A follow-up the next day is essential to check the patient's blood pressure, to assess for other evidence of evolving fluid overload, to review the laboratory results with the family, and to plan ongoing follow-up.

At follow-up the next day, the boy states that he is voiding as often as usual, still with tea-colored urine. His blood pressure is now 130/90 mm Hg; he has no periorbital or ankle edema, but his weight has increased 0.7 kg since the day before. Heart sounds are normal, the chest is clear, and findings from the neurologic examination are normal. The laboratory tests reveal the following levels: a modestly elevated serumcreatinine and BUN; normal electrolytes, total protein, and albumin, an elevated ASOT; and a low C3. Results of the throat swab are pending.

WHAT WOULD YOU DO NOW?

A. Counsel the family and boy again on the importance of fluid and salt restriction.

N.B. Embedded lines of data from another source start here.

-- ==== Sys2Proof/Laws/Ops.lean ====
section
/-! SUPPORT. For each shared operation, what it can do, said once: reads after the named writes, `complete` and `raise`,
`pushEvent`, and the checks of R100. -/

namespace Sys2Proof.Machine

/-! ### Reads after writes -/

theorem State.byteAt_setByte (s : State) (a a' : Nat) (b : Byte) :
    (s.setByte a b).byteAt a' = if a' = a then b else s.byteAt a' := Memory.read_write s.cfg s.pbuf a a' b

theorem State.dynlenAt_setDynlen (s : State) (i j : Nat) (v : Half) :
    (s.setDynlen i v).dynlenAt j = if j = i then v else s.dynlenAt j := Table.read_write _ s.dynlen i j v

theorem State.fstAt_setFst (s : State) (f g : Nat) (v : FiltState) :
    (s.setFst f v).fstAt g = if g = f then v else s.fstAt g := Table.read_write _ s.fst f g v

theorem State.dmAt_setDm (s : State) (k j : Nat) (v : DmSlot) :
    (s.setDm k v).dmAt j = if j = k then v else s.dmAt j := Table.read_write _ s.dm k j v

theorem State.nowAt_setNow (s : State) (d e : Nat) (v : Tick) :
    (s.setNow d v).nowAt e = if e = d then v else s.nowAt e := Table.read_write _ s.now d e v

@[simp] theorem State.port_setPort_same (s : State) (p : PortId) (x : Port) : (s.setPort p x).port p = x := by
  cases p <;> rfl

theorem State.port_setPort_other (s : State) (p q : PortId) (x : Port) (h : q ≠ p) :
    (s.setPort p x).port q = s.port q := by
  cases p <;> cases q <;> first | rfl | exact absurd rfl h

theorem State.host_setHost (s : State) (h j : HostId) (x : HostAgent) :
    (s.setHost h x).host j = if j = h then x else s.host j := by
  cases h <;> cases j <;> rfl

/-! ### Reads that a write does not touch -/

@[simp] theorem State.byteAt_setPort (s : State) (p : PortId) (x : Port) (a : Nat) :
    (s.setPort p x).byteAt a = s.byteAt a := rfl
@[simp] theorem State.byteAt_setDynlen (s : State) (i : Nat) (v : Half) (a : Nat) :
    (s.setDynlen i v).byteAt a = s.byteAt a := rfl
@[simp] theorem State.byteAt_setFst (s : State) (f : Nat) (v : FiltState) (a : Nat) :
    (s.setFst f v).byteAt a = s.byteAt a := rfl
@[simp] theorem State.byteAt_setDm (s : State) (k : Nat) (v : DmSlot) (a : Nat) :
    (s.setDm k v).byteAt a = s.byteAt a := rfl
@[simp] theorem State.byteAt_setNow (s : State) (d : Nat) (v : Tick) (a : Nat) :
    (s.setNow d v).byteAt a = s.byteAt a := rfl
@[simp] theorem State.byteAt_complete (s : State) (r : Word64) (b : Bool) (a : Nat) :
    (s.complete r b).byteAt a = s.byteAt a := rfl
@[simp] theorem State.byteAt_raise (s : State) (e : StatusCode) (a : Nat) : (s.raise e).byteAt a = s.byteAt a := rfl
@[simp] theorem State.fstAt_complete (s : State) (r : Word64) (b : Bool) (f : Nat) :
    (s.complete r b).fstAt f = s.fstAt f := rfl
@[simp] theorem State.dmAt_complete (s : State) (r : Word64) (b : Bool) (k : Nat) :
    (s.complete r b).dmAt k = s.dmAt k := rfl
@[simp] theorem State.nowAt_complete (s : State) (r : Word64) (b : Bool) (d : Nat) :
    (s.complete r b).nowAt d = s.nowAt d := rfl
@[simp] theorem State.dynlenAt_complete (s : State) (r : Word64) (b : Bool) (i : Nat) :
    (s.complete r b).dynlenAt i = s.dynlenAt i := rfl
@[simp] theorem State.dmAt_setNow (s : State) (d : Nat) (v : Tick) (k : Nat) : (s.setNow d v).dmAt k = s.dmAt k := rfl
@[simp] theorem State.nowAt_setDm (s : State) (k : Nat) (v : DmSlot) (d : Nat) : (s.setDm k v).nowAt d = s.nowAt d := rfl
@[simp] theorem State.operand_setByte (s : State) (a : Nat) (b : Byte) : (s.setByte a b).operand = s.operand := rfl

/-! ### One bit of PBUF -/

theorem getLsbD_setBit (b : Byte) (j i : Nat) (v : Bool) (hj : j < 8) :
    (setBit b j v).getLsbD i = if i = j then v else b.getLsbD i := by
  unfold setBit
  by_cases hi : i < 8
  · cases v <;> by_cases hij : i = j <;> simp [hi, hij, hj]
    all_goals omega
  · have hb : ∀ c : Byte, c.getLsbD i = false := fun c => BitVec.getLsbD_of_ge c i (by omega)
    rw [if_neg (show ¬ i = j by omega), hb, hb]

/-- Writing one bit replaces that bit and keeps every other (R14, R127). -/
theorem State.bitAt_setBitAt (s : State) (k j : Nat) (v : Bool) :
    (s.setBitAt k v).bitAt j = if j = k then v else s.bitAt j := by
  unfold State.bitAt State.setBitAt
  rw [State.byteAt_setByte]
  by_cases h : j / 8 = k / 8
  · rw [if_pos h, getLsbD_setBit _ _ _ _ (Nat.mod_lt _ (by omega))]
    by_cases hm : j % 8 = k % 8
    · rw [if_pos hm, if_pos (by omega)]
    · rw [if_neg hm, if_neg (by omega), h]
  · rw [if_neg h, if_neg (by intro e; exact h (by rw [e]))]

/-- A byte of PBUF is its eight bits. -/
theorem State.byteAt_eq_of_bitAt (s t : State) (a b : Nat) (h : ∀ j < 8, s.bitAt (8 * a + j) = t.bitAt (8 * b + j)) :
    s.byteAt a = t.byteAt b := by
  apply BitVec.eq_of_getLsbD_eq
  intro j hj
  have := h j hj
  unfold State.bitAt at this
  rwa [show (8 * a + j) / 8 = a by omega, show (8 * a + j) % 8 = j by omega, show (8 * b + j) / 8 = b by omega,
    show (8 * b + j) % 8 = j by omega] at this

/-! ### Canonical form -/

/-- Every write to PBUF keeps its canonical form: a byte, a bit, a run of bytes. -/
theorem State.wf_setByte (s : State) (a : Nat) (b : Byte) (h : Memory.wf s.cfg s.pbuf = true) :
    Memory.wf (s.setByte a b).cfg (s.setByte a b).pbuf = true := Memory.wf_write s.cfg s.pbuf a b h

theorem State.wf_setBitAt (s : State) (k : Nat) (v : Bool) (h : Memory.wf s.cfg s.pbuf = true) :
    Memory.wf (s.setBitAt k v).cfg (s.setBitAt k v).pbuf = true := State.wf_setByte s _ _ h

theorem State.wf_memWrite (s : State) (a : Nat) (bs : List Byte) (h : Memory.wf s.cfg s.pbuf = true) :
    Memory.wf (s.memWrite a bs).cfg (s.memWrite a bs).pbuf = true := by
  induction bs generalizing s a with
  | nil => exact h
  | cons b bs ih => exact ih _ _ (State.wf_setByte s a b h)

/-! ### How a command ends -/

/-- `complete(res)` on the executing port (R16). -/
theorem State.port_complete (s : State) (r : Word64) (b : Bool) :
    (s.complete r b).port s.cur = { s.port s.cur with res := r, code := .ok, busy := false, sub := b } :=
  State.port_setPort_same s s.cur _

/-- `complete` leaves the other port alone. -/
theorem State.port_complete_other (s : State) (r : Word64) (b : Bool) (q : PortId) (h : q ≠ s.cur) :
    (s.complete r b).port q = s.port q := State.port_setPort_other s s.cur q _ h

/-- `raise Err(code)` on the executing port: RES is kept (R15, R302). -/
theorem State.port_raise (s : State) (e : StatusCode) :
    (s.raise e).port s.cur = { s.port s.cur with code := e, busy := false, sub := false } :=
  State.port_setPort_same s s.cur _

/-- `raise` leaves the other port alone. -/
theorem State.port_raise_other (s : State) (e : StatusCode) (q : PortId) (h : q ≠ s.cur) :
    (s.raise e).port q = s.port q := State.port_setPort_other s s.cur q _ h

/-! ### The checks of R100 -/

/-- What the configuration guard can answer (R9). -/
theorem State.guarded_cases (s : State) (r : Result) :
    (s.cfg.wf = true ∧ s.guarded r = r) ∨ (s.cfg.wf = false ∧ s.guarded r = .refused .illFormedConfig) := by
  unfold State.guarded
  cases s.cfg.wf <;> simp

@[simp] theorem State.guarded_of_wf (s : State) (r : Result) (h : s.cfg.wf = true) : s.guarded r = r := by
  simp [State.guarded, h]

/-- A guarded step that goes on ran under a well-formed configuration (R9). -/
theorem State.guarded_eq_next (s t : State) (r : Result) (h : s.guarded r = .next t) :
    s.cfg.wf = true ∧ r = .next t := by
  rcases State.guarded_cases s r with ⟨hw, he⟩ | ⟨-, he⟩
  · exact ⟨hw, he ▸ h⟩
  · rw [he] at h; cases h

@[simp] theorem State.indexed_none {α : Type} (s : State) (k : α → Result) :
    s.indexed none k = .next (s.raise .errIndex) := rfl

@[simp] theorem State.indexed_some {α : Type} (s : State) (x : α) (k : α → Result) : s.indexed (some x) k = k x := rfl

/-- What the index check can answer (R100 step 3). -/
theorem State.indexed_eq_next {α : Type} (s t : State) (o : Option α) (k : α → Result) (h : s.indexed o k = .next t) :
    (o = none ∧ t = s.raise .errIndex) ∨ (∃ x, o = some x ∧ k x = .next t) := by
  cases o with
  | none => exact .inl ⟨rfl, by simpa using h.symm⟩
  | some x => exact .inr ⟨x, rfl, h⟩

@[simp] theorem State.require_true (s : State) (e : StatusCode) (r : Result) : s.require true e r = r := rfl

@[simp] theorem State.require_false (s : State) (e : StatusCode) (r : Result) :
    s.require false e r = .next (s.raise e) := rfl

/-- What a further check can answer (R100 steps 3 to 6). -/
theorem State.require_eq_next (s t : State) (ok : Bool) (e : StatusCode) (r : Result) (h : s.require ok e r = .next t) :
    (ok = false ∧ t = s.raise e) ∨ (ok = true ∧ r = .next t) := by
  cases ok with
  | false => exact .inl ⟨rfl, by simpa using h.symm⟩
  | true => exact .inr ⟨rfl, h⟩

/-! ### Events -/

/-- All `push_event` can do: append the new event, or set OVF when the FIFO is full (R221). -/
theorem State.pushEvent_cases (s : State) (t : EventType) (k : Nat) :
    (s.evq.length < Config.evqDepth ∧ s.pushEvent t k = { s with evq := s.evq ++ [s.eventOf t k] }) ∨
    (Config.evqDepth ≤ s.evq.length ∧ s.pushEvent t k = { s with ovf := true }) := by
  unfold State.pushEvent
  split
  · next h => exact .inl ⟨h, rfl⟩
  · next h => exact .inr ⟨by omega, rfl⟩

/-- The FIFO and OVF aside, `push_event` changes nothing (R221). -/
theorem State.pushEvent_frame (s : State) (t : EventType) (k : Nat) :
    ∃ q o, s.pushEvent t k = { s with evq := q, ovf := o } := by
  rcases State.pushEvent_cases s t k with ⟨-, h⟩ | ⟨-, h⟩
  · exact ⟨_, s.ovf, h⟩
  · exact ⟨s.evq, true, h⟩

/-- The FIFO never grows past its capacity (R35, R221). -/
theorem State.pushEvent_bound (s : State) (t : EventType) (k : Nat) (h : s.evq.length ≤ Config.evqDepth) :
    (s.pushEvent t k).evq.length ≤ Config.evqDepth := by
  rcases State.pushEvent_cases s t k with ⟨hl, he⟩ | ⟨-, he⟩
  · rw [he]; simp only [List.length_append, List.length_cons, List.length_nil]; omega
  · rw [he]; exact h

end Sys2Proof.Machine
end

B. Start furosemide(, 1 mg/kg q12h.

C. Continue to monitor the boy closely, at least every 1 to 2 days during the acute illness.

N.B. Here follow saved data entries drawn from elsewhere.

-- ==== Sys2Proof/Tests/Slice0.lean ====
section
/-! SUPPORT. The model's own tests: command words written out from the encodings of 30_encoding.md, ill-formed configurations that
each check refuses, single steps with the results that 95_test_vectors.md states, and for every statement with hypotheses a witness
that meets them. -/

namespace Sys2Proof.Tests

open Sys2Proof Sys2Proof.Machine

/-! ### A configuration with every kind of record -/

/-- CFG-S (signals s0 to s4), CFG-F (filters) and CFG-D (slots) of 95_test_vectors.md in one, with the group of its section 4 in
regions 2 and 3, and a watched, filtered signal s5 with an update bit. -/
def cfg : Cfg :=
  { Config.cfgP with
    pbufBytes := 24
    ndom := 2
    regions := [⟨0, 4⟩, ⟨4, 16⟩, ⟨20, 2⟩, ⟨22, 2⟩]
    sigs :=
      [{ SigDesc.blank with typew := 16, pos := 8, size := 16 },
       { SigDesc.blank with kind := .sint, typew := 8, pos := 31, size := 4, endian := .be, ub := some 0 },
       { SigDesc.blank with kind := .bool, pos := 26 },
       { SigDesc.blank with kind := .opaqueArray, reg := 1, len := 12 },
       { SigDesc.blank with kind := .dynArray, reg := 1, pos := 16, len := 10 },
       { SigDesc.blank with typew := 16, reg := 1, pos := 96, size := 16, filt := some 2, dm := some 0, ub := some 127 },
       { SigDesc.blank with kind := .opaqueArray, reg := 1, pos := 96, len := 2, dm := some 0, ub := some 127 }]
    grps :=
      [{ pdureg := 2, off := 0, len := 2, shreg := some 3, mask := some [0xF0, 0xFF], ub := none, members := [0] },
       { pdureg := 2, off := 0, len := 2, shreg := none, mask := none, ub := none, members := [1] },
       { pdureg := 2, off := 0, len := 1, shreg := some 3, mask := none, ub := some 15, members := [] }]
    filts :=
      [{ FiltCfg.blank with kind := .always },
       { FiltCfg.blank with kind := .never },
       { FiltCfg.blank with kind := .maskedNewDiffersMaskedOld, mask := 0xFF },
       { FiltCfg.blank with kind := .oneEveryN, n := 3 },
       { FiltCfg.blank with kind := .equal, x := 7 },
       { FiltCfg.blank with kind := .notEqual, x := 7 },
       { FiltCfg.blank with kind := .min, sgn := true, min := -5 },
       { FiltCfg.blank with kind := .max, max := 100 },
       { FiltCfg.blank with kind := .window, sgn := true, min := -10, max := 10 }]
    slots :=
      [{ dom := 0, kind := .rx, per := false, tag := 0x100 },
       { dom := 0, kind := .tx, per := true, tag := 0x200 },
       { dom := 0, kind := .tx, per := false, tag := 0x300 },
       { dom := 1, kind := .rx, per := false, tag := 0x400 }]
    initImg := List.replicate 16 0 ++ [0x55, 0x00] ++ List.replicate 2 0 ++ [0x11, 0x22] ++ List.replicate 2 0 }

theorem cfg_wf : cfg.wf = true := by decide

/-- The reset state of the test configuration. -/
def s0 : State := State.resetOf cfg

/-- The state a command leaves, with operand `v`, on port 0. -/
def run (i : Instr) (v : Word64) (s : State) : State :=
  match exec i { s with port0 := { s.port0 with val := v } } with
  | .next t => t
  | .fault _ => s
  | .refused _ => s

/-- A submitted word on port 0 that the next Exec step takes. -/
def busy (w v : Word64) (s : State) : State :=
  { s with port0 := { s.port0 with cmd := w, val := v, busy := true }, sched := [.execute .p0] }

/-- The state a step leaves. -/
def stepped (s : State) : State :=
  match step s with
  | .next t => t
  | .fault _ => s
  | .refused _ => s

/-! ### Decoding: words from the encoding strings (R93 to R98, R101) and the CMD columns of 95_test_vectors.md -/

theorem test_decode_nop : decode 0x0000000000000000 = .ok .nop := by decide
theorem test_decode_fldRd : decode 0x0000000000048301 = .ok (.fldRd .sign .le 3 4 0) := by decide
theorem test_decode_fldWr : decode 0x000000000007CB02 = .ok (.fldWr .sign .be 11 7 0) := by decide
theorem test_decode_bufRd : decode 0x0000000000010203 = .ok (.bufRd 2 1 0) := by decide
theorem test_decode_bufWr : decode 0x0000000100000104 = .ok (.bufWr 1 0 1) := by decide
theorem test_decode_bufInit : decode 0x0000000000000005 = .ok (.bufInit 0) := by decide
theorem test_decode_sigRd : decode 0x00000003000A0108 = .ok (.sigRd 1 10 3) := by decide
theorem test_decode_sigWr : decode 0x0000000300040709 = .ok (.sigWr 7 4 3) := by decide
theorem test_decode_dlenRd : decode 0x000000040000000A = .ok (.dlenRd 4) := by decide
theorem test_decode_dlenWr : decode 0x000000040000000B = .ok (.dlenWr 4) := by decide
theorem test_decode_grpCommit : decode 0x000000010000000C = .ok (.grpCommit 1) := by decide
theorem test_decode_grpFetch : decode 0x000000010000000D = .ok (.grpFetch 1) := by decide
theorem test_decode_filtEval : decode 0x0000000A00000010 = .ok (.filtEval 10) := by decide
theorem test_decode_filtReset : decode 0x0000000300000011 = .ok (.filtReset 3) := by decide
theorem test_decode_filtRdst_old : decode 0x0000000200000012 = .ok (.filtRdst .old 2) := by decide
theorem test_decode_filtRdst_cnt : decode 0x0000000300000112 = .ok (.filtRdst .cnt 3) := by decide
theorem test_decode_dmArm : decode 0x0000000300000018 = .ok (.dmArm 3) := by decide
theorem test_decode_dmDisarm : decode 0x0000000100000019 = .ok (.dmDisarm false 1) := by decide
theorem test_decode_dmDisarm_ntf : decode 0x0000000200000119 = .ok (.dmDisarm true 2) := by decide
theorem test_decode_dmClear : decode 0x000000000000001A = .ok (.dmClear 0) := by decide
theorem test_decode_dmStat : decode 0x000000030000001B = .ok (.dmStat 3) := by decide
theorem test_decode_tick : decode 0x000000010000001C = .ok (.tick 1) := by decide
theorem test_decode_nowRd : decode 0x000000010000001D = .ok (.nowRd 1) := by decide
theorem test_decode_evtPop : decode 0x000000000000001E = .ok .evtPop := by decide
/-- Section 8: an unassigned opcode is found before a reserved bit. -/
theorem test_decode_opc_first : decode 0x0001000000000007 = .error .opc := by decide
theorem test_decode_rsvd : decode 0x0000000000000803 = .error .rsvd ∧ decode 0x0000000000000212 = .error .rsvd := by decide
/-- Section 2 and 3 lines assemble to their CMD columns. -/
theorem test_encode : encode (.fldWr .zero .be 63 7 0) = 0x0000000000077F02 ∧
    encode (.sigRd 1 11 3) = 0x00000003000B0108 ∧ encode (.dmDisarm true 2) = 0x0000000200000119 := by decide
/-- The table's words reach the decoder bit for bit. -/
theorem test_table_word : decodeTableWord 64 0x0000000100000012 = some (.filtRdst .old 1) ∧
    decodeTableWord 64 0x06 = none := by decide

/-! ### Well-formedness: one ill-formed configuration or index per check (R7, R11) -/

theorem test_wf_params : Cfg.wf { cfg with ndom := 0 } = false ∧ Cfg.paramsLegal { cfg with ndom := 0 } = false := by decide
theorem test_wf_reg : Cfg.wf { cfg with pbufBytes := 23, initImg := cfg.initImg.take 23 } = false ∧
    Cfg.cwReg { cfg with pbufBytes := 23 } = false := by decide
theorem test_wf_init : Cfg.wf { cfg with initImg := [0] } = false ∧ Cfg.cwInit { cfg with initImg := [0] } = false := by decide
theorem test_wf_sigReg : Cfg.cwSigReg { cfg with sigs := [{ SigDesc.blank with reg := 4 }] } = false ∧
    Cfg.wf { cfg with sigs := [{ SigDesc.blank with reg := 4 }] } = false := by decide
/-- The BE field at pos 23 of 24 bits leaves a 4-byte region (section 2), and a 17-bit UINT of declared width 16. -/
theorem test_wf_sigScalar :
    Cfg.cwSigScalar { cfg with sigs := [{ SigDesc.blank with pos := 23, size := 24, endian := .be }] } = false ∧
    Cfg.wf { cfg with sigs := [{ SigDesc.blank with typew := 16, size := 17 }] } = false := by decide
theorem test_wf_sigArray : Cfg.wf { cfg with sigs := [{ SigDesc.blank with kind := .dynArray, len := 5 }] } = false ∧
    Cfg.cwSigArray { cfg with sigs := [{ SigDesc.blank with kind := .opaqueArray, pos := 4, len := 1 }] } = false := by decide
theorem test_wf_sigFilt : Cfg.wf { cfg with sigs := [{ SigDesc.blank with filt := some 6 }] } = false ∧
    Cfg.cwSigFilt { cfg with sigs := [{ SigDesc.blank with filt := some 9 }] } = false := by decide
theorem test_wf_sigDm : Cfg.wf { cfg with sigs := [{ SigDesc.blank with dm := some 1 }] } = false ∧
    Cfg.cwSigDm { cfg with sigs := [{ SigDesc.blank with dm := some 4 }] } = false := by decide
theorem test_wf_sigUb : Cfg.wf { cfg with sigs := [{ SigDesc.blank with pos := 8, size := 4, ub := some 9 }] } = false ∧
    Cfg.cwSigUb { cfg with sigs := [{ SigDesc.blank with ub := some 32 }] } = false := by decide
/-- A shadow that overlaps its own I-PDU bytes, and a mask of the wrong length. -/
theorem test_wf_grp : Cfg.wf { cfg with grps := [⟨2, 0, 2, some 2, none, none, []⟩] } = false ∧
    Cfg.cwGrp { cfg with grps := [⟨2, 0, 2, some 3, some [0xF0], none, []⟩] } = false := by decide
/-- Signal 0 named by two groups. -/
theorem test_wf_grpMember : Cfg.wf { cfg with grps := cfg.grps ++ [⟨2, 0, 1, none, none, none, [0]⟩] } = false ∧
    membersDisjoint (cfg.grps ++ [⟨2, 0, 1, none, none, none, [0]⟩]) = false := by decide
theorem test_wf_filt : Cfg.wf { cfg with filts := cfg.filts ++ [{ FiltCfg.blank with kind := .oneEveryN }] } = false ∧
    Cfg.cwFilt { cfg with filts := [{ FiltCfg.blank with kind := .oneEveryN }] } = false := by decide
theorem test_wf_slot : Cfg.wf { cfg with slots := cfg.slots ++ [{ dom := 2, kind := .rx, per := false, tag := 0 }] } = false ∧
    Cfg.cwSlot { cfg with slots := [{ dom := 2, kind := .rx, per := false, tag := 0 }] } = false := by decide
theorem test_wf_index : Instr.indexLegal cfg (.fldRd .zero .le 0 0 4) = false ∧
    Instr.indexLegal cfg (.fldRd .zero .le 0 0 3) = true ∧ Instr.indexLegal cfg (.tick 2) = false ∧
    Instr.indexLegal cfg .nop = true := by decide
theorem test_wf_cfgP : Config.cfgP.wf = true := by decide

D. Repeat measurements of the serum C3 level after 3 months to make sure it has normalized.

E. All of the above.

THE CONSULTANTS’ CHOICE: Option E

We recommend all of the above measures.

The increased blood pressure and weight gain suggest that the boy has not complied with the fluid and salt restriction, that the salt and water retention associated with the AGN has increased, or that both of these factors are at play. Careful salt and fluid restriction is important.

Furosemide, a loop diuretic, is usually very effective and might be all that is necessary to control the blood pressure and fluid overload. If the blood pressure does not improve at 24-hour follow-up, an antihypertensive medication--such as a calcium channel blocker or a converting enzyme inhibitor--will need to be added.

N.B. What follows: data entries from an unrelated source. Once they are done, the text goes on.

-- ==== Sys2Proof/Syntax.lean ====
section
/-! DEFINITION. The command set: one constructor for each row of spec/opcode_table.json (30_encoding.md R71). -/

namespace Sys2Proof

/-- The nine commands of R71 with the operands their command words carry (R72). -/
inductive Instr where
  /-- B32_ENC, R115: bech32 encode; `hrplen` leading bytes of the input hold the HRP. -/
  | b32Enc (hrplen : BitVec 8)
  /-- B32_DEC, R119: bech32 decode. -/
  | b32Dec
  /-- B32_POLYMOD, R124: the checksum's polymod. -/
  | b32Polymod
  /-- B32_HRPEXP, R127: the checksum's HRP expansion. -/
  | b32Hrpexp
  /-- TO_WORDS, R151: 8-to-5 regrouping. -/
  | toWords
  /-- FROM_WORDS, R155: 5-to-8 regrouping; `strict` is the flag S (R156). -/
  | fromWords (strict : Bool)
  /-- B58_ENC, R178: base-58 encode. -/
  | b58Enc
  /-- B58_DEC, R181: base-58 decode. -/
  | b58Dec
  /-- B58CHK_ENC, R185: Base58Check encode with the version byte `version`. -/
  | b58chkEnc (version : BitVec 8)
  deriving DecidableEq, Repr

end Sys2Proof
end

Close follow-up is necessary to continue to monitor the blood pressure and other aspects of the fluid status, to monitor the GFR and serum potassium level, and to otherwise monitor the patient's clinical status. Careful outpatient follow-up can obviate the need for hospital admission.

In patients with PSGN, the gross hematuria and reduced GFR generally resolve over several weeks. The hypertension resolves over 2 to 6 weeks. The C3 level becomes normal within 3 months, but microscopic hematuria and proteinuria can persist for up to a year. Failure of the C3 level to return to normal suggests membranoproliferative glomerulonephritis (MPGN), a distinct and chronic glomerulonephritis that can present in a fashion identical to that of PSGN. MPGN has an appreciably poorer prognosis and carries the risk of chronic renal failure.

OUTCOME OF THIS CASE

The gross hematuria in this child lasted 10 days. Normalization of creatinine and urea levels was coincident with the clearing of gross hematuria. The hypertension required the addition of a calcium channel blocker; this therapy was maintained for several weeks. The dosage was slowly tapered and the drug discontinued over several more weeks. The furosemide dosing was reduced to once a day after the gross hematuria resolved and was discontinued a week later.

At 3-month follow-up, the child felt well. His blood pressure was normal, as were levels of creatinine, urea, and C3. His urine still showed 5 to 10 red blood cells per high-power field, but there was no protein. Microscopic hematuria was still present at 6-month follow-up but had disappeared by 12-month follow-up.